**WORK ITEM:** Lines to return, exactly: from the line with "if g.outOfWindow h" to the line with "let row := b.step - 1" in the entries below, both included.

**DATASET ENTRIES:**
□ □ □ □ □

/-- A free context. -/
def State.freeCtx (s : State) : Option Nat := (List.range 4).find? (fun x => (s.gctx x).job.isNone)

/-- A search leaves its context; results stay (16 R353). -/
def State.ctxFree (s : State) (x phase : Nat) : State :=
  ((s.setGctx x { s.gctx x with job := none }).wb R.ACQ_STAT (8 + x) false).setPhase x phase

/-- Bins of a search, searched so far; metrics and peaks in the summary (16 R352, R353). -/
def State.ctxSum (s : State) (x : Nat) (partialBit : Bool) : State :=
  let c := s.gctx x
  let best := (c.peaks.map (·.metric)).foldl max 0
  let bins := s.f (R.ACQ_CTX_BINS x) 15 0
  let re := s.b (R.ACQRES_CTX_SUM x) 29
  s.w (R.ACQRES_CTX_SUM x) (nw ((if partialBit then 2 ^ 31 else 0) +
    (if s.f R.ACQ_CFG 15 0 ≤ best then 2 ^ 30 else 0) + (if re then 2 ^ 29 else 0) + c.peaks.length * 2 ^ 16 + bins))

/-- Keep the four strongest of the cells, none within ±2 code samples and ±1 bin of a stronger one (16 R352). -/
def keepPeaks : List Peak → List Peak → List Peak
  | [], kept => kept
  | p :: t, kept =>
    let near := kept.any (fun k =>
      let d := (p.cell + 16368 - k.cell) % 16368
      decide (min d (16368 - d) ≤ 2) && decide ((p.bin - k.bin).natAbs ≤ 1))
    keepPeaks t (if near || decide (4 ≤ kept.length) then kept else kept ++ [p])

/-- Strongest first. -/
def sortPeaks (l : List Peak) : List Peak := sortKey (fun p => 0xFFFF - min p.metric 0xFFFF) l

/-- Words of peak `rank` of a context; 0 for an invalid rank. -/
def State.peakWords (s : State) (x rank : Nat) : List Word :=
  let c := s.gctx x
  match c.peaks[rank]? with
  | some p => [nw (p.cell * (if c.tenfold then 10 else 1)), wordOf (c.centre + 500 * p.bin), nw (min p.metric 0xFFFF), nw (ticks p.cap)]
  | none => [0, 0, 0, 0]

/-- A bin-block cell of a search completes; at the last block of a bin the cells found there are kept, at the last bin the
search is DONE (16 R352, R353). -/
def State.searchCell (s : State) (x j : Nat) (found : List (Nat × Nat)) : State :=
  let c := s.gctx x
  if c.block + 1 < c.nsum then s.setGctx x { c with block := c.block + 1 }
  else
    let done_ := s.f (R.ACQ_CTX_BINS x) 15 0
    let total := s.f (R.ACQ_CTX_BINS x) 31 16
    let bin : Int := (done_ : Int) - (c.span / 500 : Nat)
    let new := found.map (fun f => Peak.mk (min f.2 0xFFFF) bin (f.1 % 16368) c.cap)
    let s := s.setGctx x { c with block := 0, peaks := keepPeaks (sortPeaks (c.peaks ++ new)) [] }
    let s := (s.wf (R.ACQ_CTX_BINS x) 15 0 (done_ + 1)).jobProgress j (100 * (done_ + 1) / max 1 total)
    if done_ + 1 < total then s
    else
      let best := ((s.gctx x).peaks.map (·.metric)).foldl max 0
      let s := ((s.ctxSum x false).ctxFree x 4).irq (R.ACQ 0) x
      s.jobDone j (nw ((if s.f R.ACQ_CFG 15 0 ≤ best then 2 ^ 31 else 0) + x * 65536 + total)) (nw best)

/-- A search is suspended: its slots are released; resumed, it captures afresh (16 R353). -/
def State.ctxSuspend (s : State) (x : Nat) : State :=
  let started := s.ctxPhase x == 2 || s.ctxPhase x == 3
  let s := (s.setGctx x { s.gctx x with block := 0 }).setPhase x 1
  if started then s.wb (R.ACQRES_CTX_SUM x) 29 true else s

/-- A search is cancelled: the completed bins' peaks stay with PARTIAL = 1. -/
def State.ctxCancel (s : State) (x : Nat) : State := (s.ctxSum x true).ctxFree x 0

/-- A search failed. -/
def State.searchFail (s : State) (x j detail : Nat) : State := ((s.ctxSum x true).ctxFree x 0).jobFail j detail

/-! ## Link, chains, antennas (16 R339 to R341, 01 R19) -/

/-- The RF die is hot (04 R81). -/
def State.rfHot (s : State) : Bool := s.pkg.hot.getD 2 false

/-- Chains that deliver samples. -/
def State.chainsNow (s : State) : Nat := if s.gnss.link && !s.rfHot then s.f R.RFCTL_CHAIN_CFG 3 0 else 0

/-- CHAIN_STAT follows the link, the die and CHAIN_CFG; channels and captures follow it. -/
def State.followChains (s : State) : State :=
  let now := s.chainsNow
  let old := s.f R.RFCTL_CHAIN_STAT 3 0
  let gone := (List.range 4).map (fun k =>
    if now.testBit k then none else some ((s.gnss.gone.getD k none).getD s.dt))
  let s := { s with gnss := { s.gnss with gone := gone } }
  let s := if now = old then s else (s.wf R.RFCTL_CHAIN_STAT 3 0 now).irq (R.RFCTL 0) 1
  let s := s.ctxGap
  s.gchLive.foldl (fun (s : State) u => s.gchFollow u) s

/-- The sample link carries no valid frame for 1 ms (01 R19). -/
def State.linkLoss (s : State) : State :=
  let s := { s with gnss := { s.gnss with link := false } }
  let s := (s.flt (R.RFCTL 0) 4).satInc R.RFCTL_LINK_STAT 15 0 1
  s.followChains

/-- The link carries frames: SAMPLE0_DT at the first since the die's release (16 R340). -/
def State.linkReturn (s : State) : State :=
  let s := if s.gnss.seen then s else s.w64 R.RFCTL_SAMPLE0_DT_LO s.dt
  ({ s with gnss := { s.gnss with link := true, seen := true } }).followChains

/-- Bits of an antenna in ANT_STAT. -/
def State.antSt (s : State) (a : Nat) : Nat := s.f R.RFCTL_ANT_STAT (15 + 16 * a) (14 + 16 * a)

/-- A state change of an antenna: OFF 0, OK 1, OPEN 2, SHORT 3. -/
def State.setAnt (s : State) (a st : Nat) : State :=
  if s.antSt a = st then s else (s.wf R.RFCTL_ANT_STAT (15 + 16 * a) (14 + 16 * a) st).irq (R.RFCTL 0) 0

/-- Note a bias current in 0.1 mA. -/
def State.setBias (s : State) (a cur : Nat) : State := s.wf R.RFCTL_ANT_STAT (11 + 16 * a) (16 * a) cur

/-- Bias follows ANT_CFG: BIAS_EN = 0 is OFF and ends a short; 1 turns it on from OFF (16 R341). -/
def State.antFollow (s : State) : State :=
  [0, 1].foldl (fun (s : State) a =>
    if !s.b R.RFCTL_ANT_CFG (8 * a) then
      ({ s with gnss := { s.gnss with cut := s.gnss.cut.set a none } }).setAnt a 0
    else if s.antSt a = 0 then s.setAnt a 1 else s) s

/-! ## The island (02 R37, 16 R346, R356) -/

/-- The GNSS island goes to GATE, or the package is reset: every channel OFF, contexts idle. Antenna retries last for the
power cycle. -/
def State.gnssOff (s : State) : State :=
  { s with gnss := { Gnss.reset with link := s.gnss.link, seen := s.gnss.seen, retries := s.gnss.retries } }
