/-- The header and rings of a polygon list; none where R172 calls it FORMAT. -/
def State.polygons (s : State) (a len : Nat) : Option (List Byte × List Ring) :=
  let h := s.rdBytes a 128
  if len < 128 ∨ len % 4 ≠ 0 ∨ !hMagic h ∨ !hCrc h ∨ !hCodes h ∨ !hWindow h ∨ hTiles h ≠ 0 then none
  else (parseRings 4096 (s.rdWords (a + 128) ((len - 128) / 4))).map (fun r => (h, r))

/-- Does a tile outside the window have a cell that is not outside? -/
def Grid.outOfWindow (g : Grid) (h : List Byte) (rings : List Ring) : Bool :=
  (g.boxTiles rings).any (fun t => !inWindow h t && present (g.bndLayer rings t.1 t.2))

/-- One present tile is appended to the output: its map bit, its record and CRC. -/
def State.buildTile (s : State) (j : Nat) (g : Grid) (h : List Byte) (rings : List Ring) (i row : Nat) : State :=
  let b := s.job j
  let ti := toSigned 16 (hnum h 36 2) + (i : Int)
  let tj := toSigned 16 (hnum h 38 2) + (row : Int)
  let bnd := g.bndLayer rings ti tj
  if !present bnd then s
  else
    let out := b.num 24 8
    let n := b.res0.toNat
    let rec_ := List.replicate 16384 (0 : Byte) ++ bnd ++ g.rxLayer rings ti tj
    let bit_ := row * hExtI h + i
    let m := out + 128 + bit_ / 8
    let s := s.wr8 m (s.rd8 m ||| BitVec.twoPow 8 (bit_ % 8))
    let s := s.wrBytes (out + tileOfs h n) (rec_ ++ wordBytes (crc32 rec_))
    s.setJob j { b with res0 := nw (n + 1) }

/-- Tiles of a row that are present. -/
def Grid.rowTiles (g : Grid) (h : List Byte) (rings : List Ring) (row : Nat) : Nat :=
  ((List.range (hExtI h)).filter (fun (i : Nat) =>
    present (g.bndLayer rings (toSigned 16 (hnum h 36 2) + (i : Int)) (toSigned 16 (hnum h 38 2) + (row : Int))))).length

/-- The finished file: map CRC and header (08 R167); FLAGS says unsigned (log 7). -/
def State.buildEnd (s : State) (j : Nat) (h : List Byte) : State :=
  let b := s.job j
  let out := b.num 24 8
  let n := b.res0.toNat
  let h := h.take 44 ++ natLE 4 n ++ [0] ++ (h.drop 49).take 75
  let s := s.wr32 (out + 128 + hMapLen h) (crc32 (s.rdBytes (out + 128) (hMapLen h)))
  let s := s.wrBytes out (h ++ wordBytes (crc32 h))
  s.jobFinish j (nw n) (nw (tileOfs h n))

/-- RASTER_BUILD: the checks and the empty map, then one tile row, then the finished file (08 R172). -/
def State.buildRow (s : State) (j : Nat) : State :=
  let b := s.job j
  match s.polygons (b.num 12 8) (b.num 20 4) with
  | none => s.failJob j 0x20
  | some (h0, rings) =>
    let h := h0.take 48 ++ [0] ++ h0.drop 49
    let g := s.gridOf h
    let out := b.num 24 8
    let room := b.num 32 4
    if b.step = 0 then
      if g.outOfWindow h rings then s.failJob j 0x24
      else if room < tileOfs h 0 then s.failJob j 0x26
      else if !s.listed out room then s.failJob j 0x10
      else
        let s := s.wrBytes out (List.replicate (tileOfs h 0) 0)
        s.setJob j { b with step := 1, res0 := 0 }
    else if b.step ≤ hExtJ h then
      let row := b.step - 1
      if room < tileOfs h (b.res0.toNat + g.rowTiles h rings row) then s.failJob j 0x26
      else
        let s := (List.range (hExtI h)).foldl (fun (s : State) i => s.buildTile j g h rings i row) s
        (s.jobStep j (b.step + 1)).jobProgress j (b.step * 100 / hExtJ h)
    else if s.jobSt j = 2 ∧ b.step = hExtJ h + 1 then s.buildEnd j h
    else s

/-! ## COVERAGE_EXPORT (08 R187) -/

/-- The export header, with its CRC. -/
def State.exportHeader (s : State) (t : DT) : List Byte :=
  let h := natLE 4 0x56435A43 ++ natLE 2 1 ++ natLE 1 (s.f R.TILEDIR_FIELD_STAT 9 8) ++ natLE 1 (s.f R.TILEDIR_FIELD_STAT 1 0) ++
    wordBytes (s.r R.TILEDIR_FIELD_ID_LO) ++ wordBytes (s.r R.TILEDIR_FIELD_ID_HI) ++
    natLE 4 (s.f R.TILEDIR_FIELD_STAT 23 16) ++ wordBytes (s.r R.TILEDIR_TILE_COUNT) ++ natLE 8 t ++ List.replicate 28 0
  h ++ wordBytes (crc32 h)

/-- The tile of an ordinal: the map bit with that many 1 bits below it. -/
def State.ordTile (s : State) (ord : Nat) : Tile :=
  let ei := s.f R.TILEDIR_EXTENT 15 0
  let nb := ei * s.f R.TILEDIR_EXTENT 31 16
  let map := leNat (s.rdBytes dirBase 0x8000)
  let b := ((bitsSet nb map)[ord]?).getD 0
  ⟨toSigned 16 (s.f R.TILEDIR_ORIGIN 15 0) + ((b % max 1 ei : Nat) : Int),
   toSigned 16 (s.f R.TILEDIR_ORIGIN 31 16) + ((b / max 1 ei : Nat) : Int)⟩

/-- COVERAGE_EXPORT: the header without its first word (log 7), then one tile, then the first word. -/
def State.exportTile (s : State) (j : Nat) : State :=
  let b := s.job j
  let out := b.num 12 8
  let tc := (s.r R.TILEDIR_TILE_COUNT).toNat
  if b.step = 0 then
    if b.num 20 4 < 64 + tc * 16392 then s.failJob j 0x26
    else if !s.listed out (64 + tc * 16392) then s.failJob j 0x10
    else ((s.wrBytes out (s.exportHeader s.dt)).wr32 out 0).jobStep j 1
  else if b.step ≤ tc then
    let i := b.step - 1
    let t := s.ordTile i
    let l := s.rdBytes (s.tileAddr i) 16384
    let s := s.wrBytes (out + 64 + i * 16392) (natLE 2 (ofSigned 16 t.x) ++ natLE 2 (ofSigned 16 t.y) ++ l ++ wordBytes (crc32 l))
    (s.jobStep j (b.step + 1)).jobProgress j (b.step * 100 / max 1 tc)
  else if s.jobSt j = 2 ∧ b.step = tc + 1 then (s.wr32 out 0x56435A43#32).jobFinish j 0 0
  else s

end Sys2Proof.Machine
end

□ □ □ □ □

**RESULT FOR THIS EXERCISE:**
      if g.outOfWindow h rings then s.failJob j 0x24
      else if room < tileOfs h 0 then s.failJob j 0x26
      else if !s.listed out room then s.failJob j 0x10
      else
        let s := s.wrBytes out (List.replicate (tileOfs h 0) 0)
        s.setJob j { b with step := 1, res0 := 0 }
    else if b.step ≤ hExtJ h then
      let row := b.step - 1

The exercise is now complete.